## Data provided
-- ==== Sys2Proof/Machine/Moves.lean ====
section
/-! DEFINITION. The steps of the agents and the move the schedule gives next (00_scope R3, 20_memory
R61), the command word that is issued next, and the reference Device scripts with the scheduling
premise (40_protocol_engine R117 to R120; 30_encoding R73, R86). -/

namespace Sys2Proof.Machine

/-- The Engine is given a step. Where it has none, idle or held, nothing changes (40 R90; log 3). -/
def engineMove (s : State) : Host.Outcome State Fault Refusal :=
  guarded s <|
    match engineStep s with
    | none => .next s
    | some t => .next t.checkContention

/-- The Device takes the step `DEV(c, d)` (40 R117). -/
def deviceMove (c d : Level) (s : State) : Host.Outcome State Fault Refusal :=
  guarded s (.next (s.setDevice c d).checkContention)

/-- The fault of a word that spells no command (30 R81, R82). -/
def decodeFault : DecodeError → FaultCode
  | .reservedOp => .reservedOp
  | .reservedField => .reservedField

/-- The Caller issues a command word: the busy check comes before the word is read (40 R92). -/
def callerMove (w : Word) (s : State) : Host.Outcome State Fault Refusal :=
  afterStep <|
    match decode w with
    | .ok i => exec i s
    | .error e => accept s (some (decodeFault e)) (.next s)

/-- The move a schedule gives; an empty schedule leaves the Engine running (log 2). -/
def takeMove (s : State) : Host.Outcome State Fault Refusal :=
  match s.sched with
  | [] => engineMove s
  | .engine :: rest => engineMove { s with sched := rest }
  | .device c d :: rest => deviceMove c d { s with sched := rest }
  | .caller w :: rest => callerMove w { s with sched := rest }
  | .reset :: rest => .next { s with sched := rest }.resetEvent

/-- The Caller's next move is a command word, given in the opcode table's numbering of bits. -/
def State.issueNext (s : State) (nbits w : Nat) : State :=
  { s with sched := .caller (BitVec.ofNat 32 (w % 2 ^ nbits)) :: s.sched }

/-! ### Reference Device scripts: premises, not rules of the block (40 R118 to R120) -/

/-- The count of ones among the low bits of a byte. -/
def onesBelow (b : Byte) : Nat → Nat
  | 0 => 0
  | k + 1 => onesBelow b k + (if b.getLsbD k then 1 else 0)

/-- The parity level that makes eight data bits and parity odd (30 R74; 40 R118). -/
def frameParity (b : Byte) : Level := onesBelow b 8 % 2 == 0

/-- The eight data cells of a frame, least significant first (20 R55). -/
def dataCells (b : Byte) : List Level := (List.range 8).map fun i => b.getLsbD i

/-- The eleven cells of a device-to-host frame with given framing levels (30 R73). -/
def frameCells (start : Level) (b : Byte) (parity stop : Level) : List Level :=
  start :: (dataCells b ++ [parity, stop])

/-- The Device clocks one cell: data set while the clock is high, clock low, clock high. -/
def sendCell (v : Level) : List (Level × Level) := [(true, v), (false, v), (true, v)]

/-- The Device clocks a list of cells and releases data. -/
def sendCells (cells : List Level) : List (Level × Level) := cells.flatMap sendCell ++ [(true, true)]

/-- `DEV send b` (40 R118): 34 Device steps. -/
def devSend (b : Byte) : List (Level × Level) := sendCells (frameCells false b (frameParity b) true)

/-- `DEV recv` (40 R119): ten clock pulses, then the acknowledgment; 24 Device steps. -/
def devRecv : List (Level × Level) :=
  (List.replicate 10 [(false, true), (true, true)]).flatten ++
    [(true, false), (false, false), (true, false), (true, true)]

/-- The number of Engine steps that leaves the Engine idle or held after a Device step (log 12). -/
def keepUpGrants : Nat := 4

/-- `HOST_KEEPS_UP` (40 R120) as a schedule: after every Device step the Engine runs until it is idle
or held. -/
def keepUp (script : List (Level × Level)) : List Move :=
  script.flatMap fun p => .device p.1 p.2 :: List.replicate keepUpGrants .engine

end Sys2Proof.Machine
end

## Problem requirements
Repeat the entries above verbatim, but only from the line that has "match decode w with" down to the line that has "def frameParity (b", inclusive.

## Solution to this exercise
    match decode w with
    | .ok i => exec i s
    | .error e => accept s (some (decodeFault e)) (.next s)

/-- The move a schedule gives; an empty schedule leaves the Engine running (log 2). -/
def takeMove (s : State) : Host.Outcome State Fault Refusal :=
  match s.sched with
  | [] => engineMove s
  | .engine :: rest => engineMove { s with sched := rest }
  | .device c d :: rest => deviceMove c d { s with sched := rest }
  | .caller w :: rest => callerMove w { s with sched := rest }
  | .reset :: rest => .next { s with sched := rest }.resetEvent

/-- The Caller's next move is a command word, given in the opcode table's numbering of bits. -/
def State.issueNext (s : State) (nbits w : Nat) : State :=
  { s with sched := .caller (BitVec.ofNat 32 (w % 2 ^ nbits)) :: s.sched }

/-! ### Reference Device scripts: premises, not rules of the block (40 R118 to R120) -/

/-- The count of ones among the low bits of a byte. -/
def onesBelow (b : Byte) : Nat → Nat
  | 0 => 0
  | k + 1 => onesBelow b k + (if b.getLsbD k then 1 else 0)

/-- The parity level that makes eight data bits and parity odd (30 R74; 40 R118). -/
def frameParity (b : Byte) : Level := onesBelow b 8 % 2 == 0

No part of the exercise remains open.